A few days later I reached out to my plastic surgeon and he confirmed I needed to come in. I saw him in August and we discussed the risks/benefits/alternatives, and there was/is really no question: the implants need to come out. Yes, the risk of lymphoma is low, but it’s honestly just not worth taking any risk, particularly in someone who is already considered to have a high risk of developing cancer. Since it wasn’t incredibly urgent, I chose to schedule surgery around the holidays when I would already be taking time off work – specifically a week from today on November 25th. So, yet again, I find myself having surgery the week of Thanksgiving – this is the third time in six years, if anyone is counting. Thankfully it should be a very quick procedure in day surgery to switch them out, of course with some underlying fear about my shunt being in close proximity that will always be there! The new implants will be a different shape and material (round, smooth silicone versus anatomical/tear drop, textured silicone) which will supposedly change the shape a bit, but otherwise I have a few weeks of activity restrictions and then should hopefully be “good as new.”

It’s been a weird mix of emotions to find myself back on this journey when BRCA has become such a small part of my life that I really only think about every six months when I undergo ovarian cancer screening, and only then for a minimal amount of time. It’s amazing how many people have come into my life “post-mastectomy” that don’t know this side of me; I’ve shared my journey and this part of my identity more in the last three months than I have in the last three years! It’s also a disconcertingly vulnerable feeling, almost like back to pre-mastectomy when I felt like I had ticking time bombs inside of me. Maybe even worse, since they aren’t “mine,” despite six years of trying to think of them as part of me and finally getting to that point, only to find out they’re dangerous too. It’s frustrating, because I’m so completely healed, the scars are faded, there’s no activities I can’t do – exhibit A being the Daddy/Daughter landscaping adventure of this weekend where I was hauling bags of rocks after a sweat fest of a spin class complete with weights without thinking twice about it!

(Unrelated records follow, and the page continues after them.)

-- ==== Sys2Proof/Tests/Slice0.lean ====
section
/-! SUPPORT. Tests: the words of the spec's encoding tables decode to what they stand for, each check of WellFormed refuses a term, an
instruction placed at the fetch runs, and for every statement with hypotheses a state and operands that meet them together. -/

namespace Sys2Proof.Tests

open Sys2Proof Sys2Proof.Machine Sys2Proof.Spec

set_option Elab.async false

/-! Decoding. The words come from the opcode table and the field layouts of R281-R297. -/

theorem test_decode_scalar_1 :
    [0x000A4181, 0x020A4181, 0x040A4181, 0x060A4181, 0x080A4181, 0x0A0A4181, 0x0C0A4181, 0x0E0A4181, 0x100A4181, 0x120A4181,
     0x140A4181, 0x160A4181].map (decodeTableWord 32) =
    [some (.add (.gen 3) (.gen 4) (.gen 5)),
     some (.sub (.gen 3) (.gen 4) (.gen 5)),
     some (.mul (.gen 3) (.gen 4) (.gen 5)),
     some (.mulh (.gen 3) (.gen 4) (.gen 5)),
     some (.mulhn (.gen 3) (.gen 4) (.gen 5)),
     some (.div (.gen 3) (.gen 4) (.gen 5)),
     some (.divn (.gen 3) (.gen 4) (.gen 5)),
     some (.rem (.gen 3) (.gen 4) (.gen 5)),
     some (.remn (.gen 3) (.gen 4) (.gen 5)),
     some (.and (.gen 3) (.gen 4) (.gen 5)),
     some (.or (.gen 3) (.gen 4) (.gen 5)),
     some (.xor (.gen 3) (.gen 4) (.gen 5))] := by decide

theorem test_decode_scalar_2 :
    [0x180A4181, 0x1A0A4181, 0x1C0A4181, 0x1E0A4181, 0x200A4181, 0x220A4181, 0x240A4181, 0x260A4181, 0x280A4181, 0x2A0A4181,
     0x2C0A4181, 0x2E0A4181].map (decodeTableWord 32) =
    [some (.andn (.gen 3) (.gen 4) (.gen 5)),
     some (.orn (.gen 3) (.gen 4) (.gen 5)),
     some (.shl (.gen 3) (.gen 4) (.gen 5)),
     some (.shr (.gen 3) (.gen 4) (.gen 5)),
     some (.sra (.gen 3) (.gen 4) (.gen 5)),
     some (.rol (.gen 3) (.gen 4) (.gen 5)),
     some (.min (.gen 3) (.gen 4) (.gen 5)),
     some (.max (.gen 3) (.gen 4) (.gen 5)),
     some (.minn (.gen 3) (.gen 4) (.gen 5)),
     some (.maxn (.gen 3) (.gen 4) (.gen 5)),
     some (.slt (.gen 3) (.gen 4) (.gen 5)),
     some (.sltn (.gen 3) (.gen 4) (.gen 5))] := by decide

theorem test_decode_scalar_3 :
    [0x300A4181, 0x320A4181, 0x340A4181, 0x3601C181, 0x3801C181, 0x3A01C181, 0x3D8A4181].map (decodeTableWord 32) =
    [some (.seq (.gen 3) (.gen 4) (.gen 5)),
     some (.addv (.gen 3) (.gen 4) (.gen 5)),
     some (.subv (.gen 3) (.gen 4) (.gen 5)),
     some (.clz (.gen 3) (.port .n)),
     some (.ctz (.gen 3) (.port .n)),
     some (.popc (.gen 3) (.port .n)),
     some (.sel (.gen 3) (.gen 4) (.gen 5) 6)] := by decide

theorem test_decode_immediate_and_control_1 :
    [0x03904182, 0x3F804182, 0xFFFDFD83, 0xFFFDFD84, 0xFFFDFD85, 0xFFFDFD86, 0xFFFDFD8A, 0x007E4187, 0x007E4188, 0x007E4189,
     0x80001F0B, 0x80001F0C].map (decodeTableWord 32) =
    [some (.bfx (.gen 3) (.gen 4) 8 8),
     some (.bfi (.gen 3) (.gen 4) 0 64),
     some (.addi (.gen 27) (.port .w) 0x7FFE#15),
     some (.andi (.gen 27) (.port .w) 0x7FFE#15),
     some (.ori (.gen 27) (.port .w) 0x7FFE#15),
     some (.xori (.gen 27) (.port .w) 0x7FFE#15),
     some (.slti (.gen 27) (.port .w) 0x7FFE#15),
     some (.shli (.gen 3) (.gen 4) 63#6),
     some (.shri (.gen 3) (.gen 4) 63#6),
     some (.srai (.gen 3) (.gen 4) 63#6),
     some (.lui (.port .s) 0x80001#20),
     some (.addpc (.port .s) 0x80001#20)] := by decide

theorem test_decode_immediate_and_control_2 :
    [0xFFF04190, 0xFFF24190, 0xFFF44190, 0xFFF64190, 0xFFF84190, 0xFFFA4190, 0xFFFFD091, 0x00101012, 0xFFC00293].map (decodeTableWord 32) =
    [some (.br .eq (.gen 3) (.gen 4) 0xFFF#12),
     some (.br .ne (.gen 3) (.gen 4) 0xFFF#12),
     some (.br .lt (.gen 3) (.gen 4) 0xFFF#12),
     some (.br .ge (.gen 3) (.gen 4) 0xFFF#12),
     some (.br .ltn (.gen 3) (.gen 4) 0xFFF#12),
     some (.br .gen (.gen 3) (.gen 4) 0xFFF#12),
     some (.jal (.gen 1) 0xFFFFD#20),
     some (.jalr (.gen 0) (.gen 1) 8#15),
     some (.loop (.gen 5) 0xFFC#12)] := by decide

theorem test_decode_memory_1 :
    [0x1FFE4198, 0x000A419A, 0x3FFE4198, 0x020A419A, 0x5FFE4198, 0x040A419A, 0x7FFE4198, 0x060A419A, 0x9FFE4198, 0x080A419A,
     0xBFFE4198, 0x0A0A419A].map (decodeTableWord 32) =
    [some (.ld .i8 (.gen 3) (.gen 4) 0xFFF#12),
     some (.ldAcq .i8 (.gen 3) (.gen 4) (.gen 5)),
     some (.ld .i16 (.gen 3) (.gen 4) 0xFFF#12),
     some (.ldAcq .i16 (.gen 3) (.gen 4) (.gen 5)),
     some (.ld .i32 (.gen 3) (.gen 4) 0xFFF#12),
     some (.ldAcq .i32 (.gen 3) (.gen 4) (.gen 5)),
     some (.ld .w64 (.gen 3) (.gen 4) 0xFFF#12),
     some (.ldAcq .w64 (.gen 3) (.gen 4) (.gen 5)),
     some (.ld .n8 (.gen 3) (.gen 4) 0xFFF#12),
     some (.ldAcq .n8 (.gen 3) (.gen 4) (.gen 5)),
     some (.ld .n16 (.gen 3) (.gen 4) 0xFFF#12),
     some (.ldAcq .n16 (.gen 3) (.gen 4) (.gen 5))] := by decide

theorem test_decode_memory_2 :
    [0xDFFE4198, 0x0C0A419A, 0x100A4099, 0x000A419B, 0x008A419E, 0x008A419F, 0x300A4099, 0x020A419B, 0x028A419E, 0x028A419F,
     0x500A4099, 0x040A419B].map (decodeTableWord 32) =
    [some (.ld .n32 (.gen 3) (.gen 4) 0xFFF#12),
     some (.ldAcq .n32 (.gen 3) (.gen 4) (.gen 5)),
     some (.st .b1 (.gen 4) (.gen 5) 0x801#12),
     some (.stRel .b1 (.gen 3) (.gen 4) (.gen 5)),
     some (.ldg .b1 (.gen 3) (.gen 4) (.gen 5) 2),
     some (.stg .b1 (.gen 3) (.gen 4) (.gen 5) 2),
     some (.st .b2 (.gen 4) (.gen 5) 0x801#12),
     some (.stRel .b2 (.gen 3) (.gen 4) (.gen 5)),
     some (.ldg .b2 (.gen 3) (.gen 4) (.gen 5) 2),
     some (.stg .b2 (.gen 3) (.gen 4) (.gen 5) 2),
     some (.st .b4 (.gen 4) (.gen 5) 0x801#12),
     some (.stRel .b4 (.gen 3) (.gen 4) (.gen 5))] := by decide

theorem test_decode_memory_3 :
    [0x048A419E, 0x048A419F, 0x700A4099, 0x060A419B, 0x068A419E, 0x068A419F, 0x008A419C, 0x008A4E9D, 0xFFF641A0, 0xFFF641A1,
     0xFFF641A4, 0x804A40A2].map (decodeTableWord 32) =
    [some (.ldg .b4 (.gen 3) (.gen 4) (.gen 5) 2),
     some (.stg .b4 (.gen 3) (.gen 4) (.gen 5) 2),
     some (.st .b8 (.gen 4) (.gen 5) 0x801#12),
     some (.stRel .b8 (.gen 3) (.gen 4) (.gen 5)),
     some (.ldg .b8 (.gen 3) (.gen 4) (.gen 5) 2),
     some (.stg .b8 (.gen 3) (.gen 4) (.gen 5) 2),
     some (.ldv (.gen 3) (.gen 4) (.gen 5) 2),
     some (.stv (.port .e) (.gen 4) (.gen 5) 2),
     some (.ldw (.gen 3) (.gen 4) 0x7FFB#15),
     some (.ldwe (.gen 3) (.gen 4) 0x7FFB#15),
     some (.fetest (.gen 3) (.gen 4) 0x7FFB#15),
     some (.stf (.gen 4) (.gen 5) 0x4021#15)] := by decide

theorem test_decode_memory_4 :
    [0x804A40A3, 0x00804025, 0x00804026, 0x00804027].map (decodeTableWord 32) =
    [some (.feset (.gen 4) (.gen 5) 0x4021#15),
     some (.pfetch (.gen 4) 64#15),
     some (.cflush (.gen 4) 64#15),
     some (.cinv (.gen 4) 64#15)] := by decide

theorem test_decode_atomic_and_sync_1 :
    [0x000A41A8, 0x620A41A8, 0x220A402B, 0x840A41A8, 0x040A402B, 0xE60A41A8, 0x260A402B, 0x080A41A8, 0x080A402B, 0x6A0A41A8,
     0x2A0A402B, 0x8C0A41A8].map (decodeTableWord 32) =
    [some (.amo .swap .none false (.gen 3) (.gen 4) (.gen 5)),
     some (.amo .add .acq true (.gen 3) (.gen 4) (.gen 5)),
     some (.red .add true (.gen 4) (.gen 5)),
     some (.amo .and .rel false (.gen 3) (.gen 4) (.gen 5)),
     some (.red .and false (.gen 4) (.gen 5)),
     some (.amo .or .acqrel true (.gen 3) (.gen 4) (.gen 5)),
     some (.red .or true (.gen 4) (.gen 5)),
     some (.amo .xor .none false (.gen 3) (.gen 4) (.gen 5)),
     some (.red .xor false (.gen 4) (.gen 5)),
     some (.amo .min .acq true (.gen 3) (.gen 4) (.gen 5)),
     some (.red .min true (.gen 4) (.gen 5)),
     some (.amo .max .rel false (.gen 3) (.gen 4) (.gen 5))] := by decide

To be completely thrown back into this world without warning is bizarre – the smell and deja vu walking back into the plastic surgery clinic alone was unreal! I have to laugh that the most common response I have gotten is “you’re having another Boob Voyage, right?!” It’s warms my heart that others have just as fond memories of that day as I do! But the answer is no, unless it’s an impromptu excuse for a girls night – ha! A lot has changed since I was 25 and had my first BRCA-related surgeries, but at the same time it feels like nothing at all. At the end of the day, this is just an unexpected hurdle that I will overcome, just like everything else. I will bust out my dusty recovery pillow, review all my preparation lists, and take it one day at a time (or try to, at least!) Thanks for being a part of my continued journey; I am forever humbled and grateful for the incredible people and never-ending support I have surrounding me.